As marketers, we live and breathe metrics, particularly those related to ROI. After all, a campaign is only as successful as the net profits it brings in for a company.
So I know that when the recent study from Tata Consulting Services found that 1 in 5 large consumer companies are actually losing money on social media many wondered: is social media marketing really producing results for clients or just sucking valuable resources?
This question is a complicated one. In fact, the study itself reveals that. Almost half – 44% of the respondents – aren’t even taking steps to measure social media’s value. And I’d argue that it’s likely that the 1 in 5 figure isn’t entirely accurate. (It should also be noted that twice as many respondents reported a positive ROI.)
The trouble is that social media is hard to measure, and we may not be measuring it in the right way. Current attribution models poorly represent the influence of social media on the buying or decision-making process.
The real influence of social media is hard to quantify, because there is an intangible effect that is more psychological than analytical. In a way, this is similar to more traditional forms of marketing, such as TV, radio, and magazine ads. After all, you can’t count the number of people who clipped out a magazine ad or purchased a soda after watching a TV ad. Instead, marketers look for “softer” correlations, in particular consumers’ attitude toward the brand.

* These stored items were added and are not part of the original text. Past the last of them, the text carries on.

-- ==== Sys2Proof/Laws/State.lean ====
section
/-! SUPPORT. One lemma per field per operation on State, so that no proof unfolds a record update. -/

namespace Sys2Proof.Machine.State

/-! ### withPx -/

@[simp] theorem cache_withPx (s : State) (p : Pixel) : (s.withPx p).cache = s.cache := rfl
@[simp] theorem px_withPx (s : State) (p : Pixel) : (s.withPx p).px = p := rfl
@[simp] theorem run_withPx (s : State) (p : Pixel) : (s.withPx p).run = s.run := rfl
@[simp] theorem remaining_withPx (s : State) (p : Pixel) :
    (s.withPx p).remaining = s.remaining := rfl
@[simp] theorem phase_withPx (s : State) (p : Pixel) : (s.withPx p).phase = s.phase := rfl
@[simp] theorem mode_withPx (s : State) (p : Pixel) : (s.withPx p).mode = s.mode := rfl
@[simp] theorem cause_withPx (s : State) (p : Pixel) : (s.withPx p).cause = s.cause := rfl
@[simp] theorem input_withPx (s : State) (p : Pixel) : (s.withPx p).input = s.input := rfl
@[simp] theorem inPos_withPx (s : State) (p : Pixel) : (s.withPx p).inPos = s.inPos := rfl
@[simp] theorem out_withPx (s : State) (p : Pixel) : (s.withPx p).out = s.out := rfl
@[simp] theorem commands_withPx (s : State) (p : Pixel) : (s.withPx p).commands = s.commands := rfl
@[simp] theorem responses_withPx (s : State) (p : Pixel) :
    (s.withPx p).responses = s.responses := rfl
@[simp] theorem readSlot_withPx (s : State) (p : Pixel) (j : SlotIndex) :
    (s.withPx p).readSlot j = s.readSlot j := rfl
@[simp] theorem inBytes_withPx (s : State) (p : Pixel) :
    (s.withPx p).inBytes = s.inBytes := rfl

/-! ### withRun -/

@[simp] theorem cache_withRun (s : State) (r : BitVec 6) : (s.withRun r).cache = s.cache := rfl
@[simp] theorem px_withRun (s : State) (r : BitVec 6) : (s.withRun r).px = s.px := rfl
@[simp] theorem run_withRun (s : State) (r : BitVec 6) : (s.withRun r).run = r := rfl
@[simp] theorem remaining_withRun (s : State) (r : BitVec 6) :
    (s.withRun r).remaining = s.remaining := rfl
@[simp] theorem phase_withRun (s : State) (r : BitVec 6) : (s.withRun r).phase = s.phase := rfl
@[simp] theorem mode_withRun (s : State) (r : BitVec 6) : (s.withRun r).mode = s.mode := rfl
@[simp] theorem cause_withRun (s : State) (r : BitVec 6) : (s.withRun r).cause = s.cause := rfl
@[simp] theorem input_withRun (s : State) (r : BitVec 6) : (s.withRun r).input = s.input := rfl
@[simp] theorem inPos_withRun (s : State) (r : BitVec 6) : (s.withRun r).inPos = s.inPos := rfl
@[simp] theorem out_withRun (s : State) (r : BitVec 6) : (s.withRun r).out = s.out := rfl
@[simp] theorem commands_withRun (s : State) (r : BitVec 6) :
    (s.withRun r).commands = s.commands := rfl
@[simp] theorem responses_withRun (s : State) (r : BitVec 6) :
    (s.withRun r).responses = s.responses := rfl
@[simp] theorem readSlot_withRun (s : State) (r : BitVec 6) (j : SlotIndex) :
    (s.withRun r).readSlot j = s.readSlot j := rfl
@[simp] theorem inBytes_withRun (s : State) (r : BitVec 6) :
    (s.withRun r).inBytes = s.inBytes := rfl

/-! ### advance -/

@[simp] theorem cache_advance (s : State) (k : Nat) : (s.advance k).cache = s.cache := rfl
@[simp] theorem px_advance (s : State) (k : Nat) : (s.advance k).px = s.px := rfl
@[simp] theorem run_advance (s : State) (k : Nat) : (s.advance k).run = s.run := rfl
@[simp] theorem remaining_advance (s : State) (k : Nat) :
    (s.advance k).remaining = s.remaining := rfl
@[simp] theorem phase_advance (s : State) (k : Nat) : (s.advance k).phase = s.phase := rfl
@[simp] theorem mode_advance (s : State) (k : Nat) : (s.advance k).mode = s.mode := rfl
@[simp] theorem cause_advance (s : State) (k : Nat) : (s.advance k).cause = s.cause := rfl
@[simp] theorem input_advance (s : State) (k : Nat) : (s.advance k).input = s.input := rfl
@[simp] theorem inPos_advance (s : State) (k : Nat) : (s.advance k).inPos = s.inPos + k := rfl
@[simp] theorem out_advance (s : State) (k : Nat) : (s.advance k).out = s.out := rfl
@[simp] theorem commands_advance (s : State) (k : Nat) : (s.advance k).commands = s.commands := rfl
@[simp] theorem responses_advance (s : State) (k : Nat) :
    (s.advance k).responses = s.responses := rfl
@[simp] theorem readSlot_advance (s : State) (k : Nat) (j : SlotIndex) :
    (s.advance k).readSlot j = s.readSlot j := rfl
@[simp] theorem inBytes_advance (s : State) (k : Nat) :
    (s.advance k).inBytes = s.inBytes := rfl
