-- ==== Sys2Proof/Laws/Step.lean ====
section
/-! SUPPORT. The step, runs of many steps, and the one induction over reachable states. -/

namespace Sys2Proof.Machine

/-- The block rests while no command is issued. -/
theorem step_of_no_command {s : State} (h : s.commands = []) : step s = .next s := by
  simp [step, State.takeCommand, h]

/-! ## Runs -/

theorem stepN_zero (s : State) : stepN 0 s = .next s := rfl

theorem stepN_succ {s t : State} (h : step s = .next t) (k : Nat) : stepN (k + 1) s = stepN k t := by
  simp [stepN, h]

/-- Runs put end to end. -/
theorem stepN_add {j : Nat} {s t : State} (h : stepN j s = .next t) (k : Nat) :
    stepN (j + k) s = stepN k t := by
  induction j generalizing s with
  | zero => cases h; simp
  | succ j ih =>
    rw [Nat.succ_add]
    cases hs : step s with
    | next u =>
      rw [stepN_succ hs] at h ⊢
      exact ih h
    | fault f => simp [stepN, hs] at h
    | refused r => simp [stepN, hs] at h

/-- `stepN` is the host's own run of the machine. -/
theorem stepN_eq_core_run (k : Nat) (s : State) : stepN k s = Sys2Proof.core.run k s := by
  induction k generalizing s with
  | zero => rfl
  | succ k ih =>
    have hcore : Sys2Proof.core.step s = step s := rfl
    cases hs : step s with
    | next t => rw [stepN_succ hs, ih t]; simp only [Host.Core.run, hcore, hs]; rfl
    | fault f => simp only [stepN, Host.Core.run, hcore, hs]; rfl
    | refused r => simp only [stepN, Host.Core.run, hcore, hs]; rfl

/-- A property that holds at reset, and that issuing commands and steps keep, holds of every reachable
state. -/
theorem Reachable.induct {P : State → Prop} (hreset : P State.reset)
    (hissue : ∀ s cs, P s → P (s.withCommands (s.commands ++ cs)))
    (hstep : ∀ s t, P s → Machine.step s = .next t → P t) {s : State} (h : Reachable s) : P s := by
  induction h with
  | reset => exact hreset
  | issue s cs _ ih => exact hissue s cs ih
  | step s t _ ht ih => exact hstep s t ih ht

/-- Issuing commands keeps the invariant. -/
theorem State.Inv.issue {s : State} (h : s.Inv) (cs : List Request) :
    (s.withCommands cs).Inv := by
  cases h; constructor <;> assumption

end Sys2Proof.Machine
end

Sure, it’s easy to tell who clicked through, reposted, or followed your social media, but this is incredibly reductive, short-shrifting the true value of social media which often boils down to influence. As a result, it’s likely that often attribution models give full credit to a later step in the decision-making process for a sale when social media surely played a role, often an important one.

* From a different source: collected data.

/-- DECODE_NEXT (R223): a running decode pass steps the same, its stream being the same. -/
theorem exec_decodeNext_alike : s.AlikeFrom s' (exec .decodeNext s) (exec .decodeNext s') := by
  cases hmode : s.mode with
  | enc =>
    exact exec_alike_of_answer h .rejected fun u hm _ => exec_decodeNext_rejected (.inl (hm.trans hmode))
  | dec =>
  cases hphase : s.phase with
  | idle =>
    exact exec_alike_of_answer h .rejected fun u _ hp => exec_decodeNext_rejected (.inr (hp.trans hphase))
  | done =>
    exact exec_alike_of_answer h .endOfPass fun u hm hp =>
      exec_decodeNext_ended (hm.trans hmode) (.inl (hp.trans hphase))
  | failed =>
    exact exec_alike_of_answer h .endOfPass fun u hm hp =>
      exec_decodeNext_ended (hm.trans hmode) (.inr (hp.trans hphase))
  | active =>
    cases h with
    | enc henc => exact nomatch hmode.symm.trans henc
    | dec _ out rs =>
    rw [exec_decodeNext_active hmode hphase,
      exec_decodeNext_active (s := { s with out := out, responses := rs }) hmode hphase]
    obtain ⟨k, p, hstep, hstep'⟩ | ⟨k, r, hstep, hstep'⟩ | ⟨hstep, hstep'⟩ :=
      decodeStep_congr (s := s) (s' := { s with out := out, responses := rs }) hmode hmode rfl rfl rfl
        fun _ => rfl
    · exact ⟨_, _, [.pixel p], hstep, hstep',
        .dec (s := ((s.advance k).resolve p).emitPixel) hmode _ _, rfl, rfl⟩
    · exact ⟨_, _, [.pixel s.px], hstep, hstep',
        .dec (s := ((s.advance k).withRun r).emitPixel) hmode _ _, rfl, rfl⟩
    · exact ⟨_, _, [.fail .truncatedInput], hstep, hstep',
        .dec (s := s.faultEntry .truncatedInput) hmode _ _, rfl, rfl⟩

/-- ENCODE_PIXEL (R224). -/
theorem exec_encodePixel_alike (p : Pixel) :
    s.AlikeFrom s' (exec (.encodePixel p) s) (exec (.encodePixel p) s') := by
  cases hmode : s.mode with
  | dec =>
    exact exec_alike_of_answer h .rejected fun u hm _ => exec_encodePixel_rejected (.inl (hm.trans hmode)) p
  | enc =>
  cases hphase : s.phase with
  | idle =>
    exact exec_alike_of_answer h .rejected fun u _ hp =>
      exec_encodePixel_rejected (.inr (.inl (hp.trans hphase))) p
  | failed =>
    exact exec_alike_of_answer h .rejected fun u _ hp =>
      exec_encodePixel_rejected (.inr (.inr (hp.trans hphase))) p
  | done =>
    exact exec_alike_of_answer h .ignored fun u hm hp =>
      exec_encodePixel_done (hm.trans hmode) (hp.trans hphase) p
  | active =>
    rw [exec_encodePixel_active hmode hphase,
      exec_encodePixel_active (h.mode_eq.trans hmode) (h.phase_eq.trans hphase)]
    exact .respond (h.encodeStep hmode p) .ok (State.responses_encodeStep s p)
      (State.responses_encodeStep s' p)

/-- ENCODE_FINISH (R225). -/
theorem exec_encodeFinish_alike : s.AlikeFrom s' (exec .encodeFinish s) (exec .encodeFinish s') := by
  by_cases hpass : s.mode = .enc ∧ (s.phase = .active ∨ s.phase = .done)
  · obtain ⟨hmode, hphase | hphase⟩ := hpass
    · rw [exec_encodeFinish_active hmode hphase,
        exec_encodeFinish_active (h.mode_eq.trans hmode) (h.phase_eq.trans hphase)]
      exact .respond (h.finish hmode) .ok (State.responses_finish s) (State.responses_finish s')
    · exact exec_alike_of_answer h .ok fun u hm hp =>
        exec_encodeFinish_done (hm.trans hmode) (hp.trans hphase)
  · exact exec_alike_of_answer h .rejected fun u hm hp =>
      exec_encodeFinish_outside_pass (by rwa [hm, hp])

/-- Every command (R220). -/
theorem exec_command_alike {i : Instr} (hi : i.isCommand = true) :
    s.AlikeFrom s' (exec i s) (exec i s') := by
  cases i <;> simp only [Instr.isCommand, Bool.false_eq_true] at hi
  case startDecode n stream => exact exec_startDecode_alike h.commands_eq n stream
  case startEncode n => exact exec_startEncode_alike h.commands_eq n
  case decodeNext => exact exec_decodeNext_alike h
  case encodePixel p => exact exec_encodePixel_alike h p
  case encodeFinish => exact exec_encodeFinish_alike h
  case readReg k =>
    rw [exec_readReg, exec_readReg, h.statusReg_eq]
    exact .respond h _ rfl rfl
  case reservedCommand code =>
    exact exec_alike_of_answer h .rejected fun u _ _ => exec_reservedCommand u code

/-- A step takes the same command off the port, or both blocks rest (R13). -/
theorem step_alike : s.AlikeFrom s' (step s) (step s') := by
  cases hcommands : s.commands with
  | nil =>
    have hcommands' : s'.commands = [] := h.commands_eq.trans hcommands
    exact ⟨s, s', [], step_of_no_command hcommands, step_of_no_command hcommands', h, by simp, by simp⟩
  | cons c rest =>
    rw [step_of_command hcommands, step_of_command (h.commands_eq.trans hcommands)]
    exact exec_command_alike (h.withCommands rest) (isCommand_decodeCommand c)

Therein lies the issue, until we can accurately measure influence in our analytics tools, we are not going to know where to focus the dollars.

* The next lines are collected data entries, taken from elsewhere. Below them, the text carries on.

/-- A request sent to a peer whose reply is outstanding. -/
structure RemoteOp where
  tag : BitVec 16
  who : Waiter
  msg : Msg
  resend : Bool
  deriving DecidableEq, Repr

/-- A reply kept for a context that is out (R354): its link, the request that it answers, and its message. An `END` answers no
request. -/
structure Mail where
  link : Fin 48
  op : RemoteOp
  msg : Msg
  deriving DecidableEq, Repr

/-- A context of a partition (R338, R341). -/
structure Ctx where
  st : CtxSt
  deferred : Bool
  /-- the semaphores it holds, each by its place and the device address that took it, R351 -/
  held : List (Nat × Addr)
  /-- `SEMTAKE` operations registered and not yet granted, R351 -/
  takes : Nat
  suspend : Bool
  quantum : BitVec 24
  /-- quantum in force since it last became RUNNING -/
  quantumNow : BitVec 24
  live : Word
  save : BitVec 40
  switchCyc : Word
  saved : List SavedCore
  mail : List Mail
  /-- the work of its bank units, and their waves, while it is out, R230 -/
  units : List SavedUnit
  waves : List SavedWave
  deriving DecidableEq, Repr

/-- A FREE context (registers of 11). -/
def Ctx.reset : Ctx where
  st := .free
  deferred := false
  held := []
  takes := 0
  suspend := false
  quantum := 100000
  quantumNow := 100000
  live := 0
  save := 0
  switchCyc := 0
  saved := []
  mail := []
  units := []
  waves := []

/-- An area of a reserved area in use: save area, page array or Datum array (R168, R348). -/
structure Area where
  base : Nat
  size : Nat
  deriving DecidableEq, Repr

/-- `PLL_STATE` of `PS_CLK_STAT`, R27. -/
inductive PllSt where
  | running | stopping | stopped | starting
  deriving DecidableEq, Repr

/-- `PSTATE` of `PS_SCHED`, R340. -/
inductive PartSt where
  | off | running | stopping | stopped | faulted
  deriving DecidableEq, Repr

/-- A quarantined page (R269): its BANK place, its sequence and the generation its edit gave. -/
structure QuarPage where
  page : Nat
  seq : Nat
  gen : Word
  deriving DecidableEq, Repr

/-- A release flag that an edit has still to raise (R269). -/
structure RelFlag where
  seq : Nat
  gen : Word
  /-- place of the flag -/
  flag : Nat
  deriving DecidableEq, Repr

/-- A shared-cache line that is present (R186). -/
inductive LineSt where
  | absent | clean | dirty
  deriving DecidableEq, Repr

/-- A page that a translation cache holds (R177): the cache, 0 to 9 a cluster's and 10 the sequencer's; the context; the region
entry and the page of it. -/
structure CachedPage where
  cache : Nat
  ctx : Fin 16
  entry : Nat
  page : Nat
  deriving DecidableEq, Repr

/-- An arrival that is held until a partition's PLL has locked (R27): one that only wakes the partition, a host read or write with the
partition at whose base die it entered (R363), or a command that the HKC has for the partition's sequencer. -/
inductive Held where
  | event (a : ArrivalKind)
  | read (entry : Fin 4) (off n : Nat) (excl : Bool)
  | store (entry : Fin 4) (off : Nat) (data : List Byte) (poison excl : Bool)
  | command (k : Packet)
  deriving DecidableEq, Repr

/-- A partition (R22). -/
structure Part where
  pll : PllSt
  idleDelay : BitVec 20
  restarts : BitVec 16
  /-- arrivals held, oldest first, R27 -/
  heldArr : List Held
  /-- a PARTITION reset has begun and is not complete, R443 -/
  resetting : Bool
  thinMax : BitVec 4
  rowsPart : BitVec 5
  reserve : BitVec 8
  regions : Tbl (Option Region)
  allocs : List Area
  freeShare : Bool
  hits : DWord
  misses : DWord
  atomics : DWord
  lines : Tbl LineSt
  /-- pages that the translation caches hold, at most 1,024 in each, R177 -/
  xlat : List CachedPage
  /-- the arbiters at the inputs of the shared-cache slices, R196 -/
  arbs : Tbl Arbiter
  st : PartSt
  cur : Option (Fin 16)
  /-- every engine of the context that is SAVING has cut and drained, R349 -/
  cut : Bool
  lastRun : Fin 16
  /-- the queues that the sequencer has visited in this turn, R343 (what a turn is: DEDUCED, log 92) -/
  turn : List Nat
  yieldHk : BitVec 16
  switches : DWord
  holdBudget : BitVec 24
  wdEn : Bool
  wdPeriod : Word
  wdArmed : Bool
  wdReports : BitVec 16
  wdCount : Word
  ctxs : Tbl Ctx
  repairMs : BitVec 16
  expired : BitVec 16
  disjoint : BitVec 16
  replays : DWord
  seqFirst : BitVec 14
  seqCount : BitVec 15
  poolBase : BitVec 40
  poolSize : BitVec 16
  quar : List QuarPage
  quarPeak : BitVec 13
  kvMisses : DWord
  relFlags : List RelFlag
  /-- page-serve requests queued, with the link each came over, R334 -/
  serveQ : List (Nat × Nat × List Byte)
  deriving DecidableEq, Repr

Attribution: A New Concept to Many Analytics Professionals
The entire concept of attribution may still be new to many analytics professionals. Online advertising methods like PPC have a more direct and easy-to-identify correlation between behavior and the conversion. A customer clicks through to a landing page and either converts or not.
It may also be, in part, because attribution models available to analytics professionals have been fairly limited historically, but that is changing with Google Analytics’ new custom Attribution Modeling Tool.
Now you can better track an individual’s path to conversion, even if it is made on multiple visits to your site. For instance, someone first gets to your site through a social media update, then later visits through an email campaign, and finally returns again directly to the site and makes a purchase.
Previously, you could choose to give full credit for the conversion to the First or Last Interaction, Last Non-Direct Click, or the Last AdWords Click. Or you could spread the credit (which, in most cases, is more accurate) in a Linear model, which gives each touchpoint equal weight; a Time Decay model, which gives more credit to actions taken closer to the conversion; or a Position Based model, which gives more credit to the first and last interaction.
Each of these models is limited in some way, which is why it can be valuable to compare different models when analyzing marketing efforts effectiveness, and also why the new Custom Models are so valuable. You can choose your set of rules, everything from how far back to look to the amount of credit you apply to the type or order of interactions. The new capability is incredibly complex, which allows analytics professionals to get an even more sophisticated look at what’s really happening and, from there, better allocate marketing dollars.
Of course, even this doesn’t tell the complete picture, particularly about social media, since a truly successful campaign can impact a buyers’ decision-making process without a clickthrough ever taking place directly from the social media account and drive word-of-mouth marketing offline.
So before you throw out your social media marketing strategy because the numbers don’t add up, make sure that you know what you’re really giving up. The value may be more than numerical.